Teen mothers self-reported characteristics including age, race/ethnicity, current education level, length of time since giving birth (postpartum status), breastfeeding status at baseline, and participation in the Supplemental Nutrition Assistance Program (SNAP) and the National School Lunch Program (NSLP).

Trained staff measured height and weight at baseline in accordance with the National Health and Nutrition Examination Survey (NHANES) study procedures (15). Weight, height, and age data were used to calculate age-appropriate BMI categories, following the Centers for Disease Control and Prevention algorithm (16). BMI was dichotomized as normal (<85th percentile) and overweight/obese (≥85th percentile).

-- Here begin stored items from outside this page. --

/-- A request is answered with `r` and leaves the part as `d`, but that Sign and Display has taken the change and the
link the reply. -/
def Answered (c : Instr) (s : State) (r : Reply) (d : Device) : Prop :=
  exec c s = .next { s with dev := { refresh d with link := d.link.answering r } }

/-- A request is answered with `r` and changes nothing but the link, which takes the reply. -/
def Reads (c : Instr) (s : State) (r : Reply) : Prop :=
  exec c s = .next { s with dev := { s.dev with link := s.dev.link.answering r } }

/-- An event leaves the part as `d`, but that Sign and Display has taken the change and the transmitter what it can
send. -/
def Leaves (c : Instr) (s : State) (d : Device) : Prop := exec c s = .next { s with dev := finish d }

/-- The part after a command, when the command is answered with a next state. -/
def after (c : Instr) (s : State) : Device :=
  match exec c s with
  | .next t => t.dev
  | _ => s.dev

/-- A command completes, and changes the part alone. -/
def Completes (c : Instr) (s : State) : Prop := exec c s = .next { s with dev := after c s }

/-- A TARIFF_ITEM is answered with OK and leaves this staging set, and changes nothing else. -/
def Stages (c : Instr) (tag : Byte) (s : State) (staged : Staging) : Prop :=
  Answered c s (okReply 0x11 tag .none) { s.dev with tariff := { s.dev.tariff with load := some staged } }

/-- The part a HIRE leaves under tariff `n`, whose parameters are `x` (R5, R6, R71, R138): the schedule's result, the
trip context with its values at HIRE, the ACTIVE job linked and IN_TRIP, the meter HIRED with the window closed, the
unmetered count reset, a STATUS asked for, the open offers that are not forward removed, the booking released. -/
def hiredUnder (n : Nat) (x : Tariff) (d : Device) : Device :=
  let price := (activeOffer d).bind Offer.price
  releaseBooking .hire true (removeOffers .meterHired true (fun o => o.isOpen && !o.forward) (askStatus { d with
    tariff := { d.tariff with scheduled := scheduleResult d }
    vehicle := { d.vehicle with unmetered := ⟨0, 0, false, 0⟩ }
    offers := { d.offers with entries := d.offers.entries.map fun o =>
      if o.isActive then { o with state := .active true } else o }
    meter := { d.meter with
      state := .hired
      window := 0
      trip := some {
          number := min 4294967295 (d.tariff.lifetime.trips + 1)
          start := reading d
          startPosition := freshPosition d
          tariff := n
          used := ⟨n == 1, n == 2, n == 3, n == 4⟩
          phase := if x.d0 ≠ 0 ∧ x.t0 ≠ 0 then .initial else .normal
          accumulator := 0
          pendingTariff := none
          fare := price.getD x.flagFall
          extras := 0
          hiredEdges := 0
          hiredTicks := 0
          fixedPrice := price
          job := (activeOffer d).map Offer.job
          stop := none
          flags := ⟨false, false, d.vehicle.fault, false, false, price.isSome, false⟩ } } }))

/-- The body length a request kind allows, for the kinds that allow one length (12, Request bodies). -/
def kindLength (kind : Nat) : Option Nat :=
  if kind ∈ [0x01, 0x03, 0x04, 0x05, 0x06, 0x08, 0x09, 0x10, 0x12, 0x13, 0x1C, 0x25, 0x28, 0x30, 0x31, 0x36, 0x38, 0x3B, 0x3C]
  then some 0
  else if kind ∈ [0x07, 0x24, 0x35, 0x3A] then some 1
  else if kind ∈ [0x02, 0x29, 0x2B] then some 2
  else if kind ∈ [0x14, 0x20, 0x21, 0x22, 0x2A] then some 3
  else if kind = 0x23 then some 4
  else if kind = 0x18 then some 5
  else if kind = 0x19 then some 15
  else none

/-- A frame that a host request row stands for, with the kind code and the body of 12, Kind codes and Request bodies. -/
def rowFrame : Instr → Option Frame
  | .shiftOpen tag body => some ⟨0x01, tag, body⟩
  | .hire tag body => some ⟨0x02, tag, body⟩
  | .stop tag body => some ⟨0x03, tag, body⟩
  | .resume tag body => some ⟨0x04, tag, body⟩
  | .clear tag body => some ⟨0x05, tag, body⟩
  | .shiftClose tag body => some ⟨0x06, tag, body⟩
  | .addExtra tag body => some ⟨0x07, tag, body⟩
  | .meterRead tag body => some ⟨0x08, tag, body⟩
  | .totalsRead tag body => some ⟨0x09, tag, body⟩
  | .tariffBegin tag body => some ⟨0x10, tag, body⟩
  | .tariffItemSetCalibration tag fields => some ⟨0x11, tag, 1 :: 1 :: fields⟩
  | .tariffItemSetTariff tag fields => some ⟨0x11, tag, 2 :: 1 :: fields⟩
  | .tariffItemRemoveTariff tag fields => some ⟨0x11, tag, 2 :: 2 :: fields⟩
  | .tariffItemSetDefault tag fields => some ⟨0x11, tag, 3 :: 1 :: fields⟩
  | .bandAdd tag fields => some ⟨0x11, tag, 4 :: 3 :: fields⟩
  | .bandRemove tag fields => some ⟨0x11, tag, 4 :: 4 :: fields⟩
  | .scheduleClear tag fields => some ⟨0x11, tag, 4 :: 5 :: fields⟩
  | .tariffItemSetSupplement tag fields => some ⟨0x11, tag, 5 :: 1 :: fields⟩
  | .tariffItemRemoveSupplement tag fields => some ⟨0x11, tag, 5 :: 2 :: fields⟩
  | .tariffItemSetDecimals tag fields => some ⟨0x11, tag, 6 :: 1 :: fields⟩
  | .tariffItemSetIdentity tag fields => some ⟨0x11, tag, 7 :: 1 :: fields⟩
  | .tariffCommit tag body => some ⟨0x12, tag, body⟩
  | .tariffAbandon tag body => some ⟨0x13, tag, body⟩
  | .tariffRead tag body => some ⟨0x14, tag, body⟩
  | .clockSet tag body => some ⟨0x18, tag, body⟩
  | .position tag body => some ⟨0x19, tag, body⟩
  | .rescan tag body => some ⟨0x1C, tag, body⟩
  | .accept tag body => some ⟨0x20, tag, body⟩
  | .decline tag body => some ⟨0x21, tag, body⟩
  | .noshow tag body => some ⟨0x22, tag, body⟩
  | .offerList tag body => some ⟨0x23, tag, body⟩
  | .book tag body => some ⟨0x24, tag, body⟩
  | .unbook tag body => some ⟨0x25, tag, body⟩
  | .mailList tag body => some ⟨0x28, tag, body⟩
  | .mailRead tag body => some ⟨0x29, tag, body⟩
  | .mailReply tag body => some ⟨0x2A, tag, body⟩
  | .mailDelete tag body => some ⟨0x2B, tag, body⟩
  | .sendText tag body => some ⟨0x2C, tag, body⟩
  | .emergencyRaise tag body => some ⟨0x30, tag, body⟩
  | .emergencyCancel tag body => some ⟨0x31, tag, body⟩
  | .signLoad tag body => some ⟨0x34, tag, body⟩
  | .signBlank tag body => some ⟨0x35, tag, body⟩
  | .signRead tag body => some ⟨0x36, tag, body⟩
  | .status tag body => some ⟨0x38, tag, body⟩
  | .setConfigArbitrationMode tag value => some ⟨0x39, tag, 1 :: value⟩
  | .setConfigCovert tag value => some ⟨0x39, tag, 2 :: value⟩
  | .setConfigTrackInterval tag value => some ⟨0x39, tag, 3 :: value⟩
  | .setConfigAcceptanceList tag value => some ⟨0x39, tag, 4 :: value⟩
  | .setConfigSensorMode tag value => some ⟨0x39, tag, 5 :: value⟩
  | .setConfigOccupancyCheck tag value => some ⟨0x39, tag, 6 :: value⟩
  | .setConfigLampPolarity tag value => some ⟨0x39, tag, 7 :: value⟩
  | .getConfig tag body => some ⟨0x3A, tag, body⟩
  | .identify tag body => some ⟨0x3B, tag, body⟩
  | .reset tag body => some ⟨0x3C, tag, body⟩
  | .tagZeroRequest kind body => some ⟨kind, 0, body⟩
  | .unknownKindRequest kind tag body => some ⟨kind, tag, body⟩
  | _ => none

/-- The address of a downlink block row, the identity it carries, and whether its kind may be sent to a zone (R93). -/
def rowBlock : Instr → Option (DownAddr × Option Nat × Bool)
  | .assign dest identity _ => some (dest, some identity, false)
  | .bar dest identity => some (dest, some identity, false)
  | .unbar dest identity => some (dest, some identity, false)
  | .networkReset dest => some (dest, none, false)
  | .offer dest _ _ _ _ _ => some (dest, none, true)
  | .offerDetail dest _ _ _ => some (dest, none, true)
  | .award dest _ => some (dest, none, false)
  | .withdraw dest _ => some (dest, none, false)
  | .jobCancel dest _ => some (dest, none, false)
  | .zonePosition dest _ _ => some (dest, none, false)
  | .textPart dest _ => some (dest, none, false)
  | .emergencyAck dest identity _ => some (dest, identity, false)
  | .emergencyClear dest identity _ => some (dest, identity, false)
  | _ => none

/-- A downlink block row is taken in this state (R93). -/
def Taken (c : Instr) (d : Device) : Prop :=
  d.link.accepting = true
    ∧ ∃ b ∈ rowBlock c, cycleTakes (endCollecting d) = true ∧ addressTakes b.1 b.2.1 b.2.2 (endCollecting d) = true

/-! ### A lawful part -/

/-- Every law holds. -/
structure Lawful (d : Device) : Prop where
  supply : SupplyLaw d
  meter : MeterLaw d
  vehicle : VehicleLaw d
  items : ItemsLaw d.items
  tariff : TariffLaw d.tariff
  fare : FareLaw d
  distance : DistanceLaw d
  totals : TotalsLaw d
  offers : OfferLaw d
  bids : BidLaw d
  booking : BookingLaw d
  queue : QueueLaw d
  store : StoreLaw d
  mail : MailLaw d
  emergency : EmergencyLaw d
  registration : RegistrationLaw d
  sign : SignLaw d
  link : LinkLaw d.link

Questionnaire items measuring perceived access of 4 healthful items (fruits and vegetables, low-fat products, low-calorie beverages, and low-calorie snacks) were used to characterize the home and school food environments (17,18). For each environment, 8 statements assessed the availability and selection of healthful items at home (eg, “it is easy to find/there is a large selection of low-fat products in my home”) and ease of purchase and selection of healthful items at school (eg, “it is easy to purchase/there is a large selection of low-fat products in school”). Ratings were scored on a 5-point Likert scale (1 = “strongly agree” to 5 = “strongly disagree”). A mean score of the 8 items was created for the school and home food environments (Cronbach’s α = 0.897 and 0.902, respectively) and dichotomized as less than 3.0 being a positive environment and 3.0 or higher being a negative environment.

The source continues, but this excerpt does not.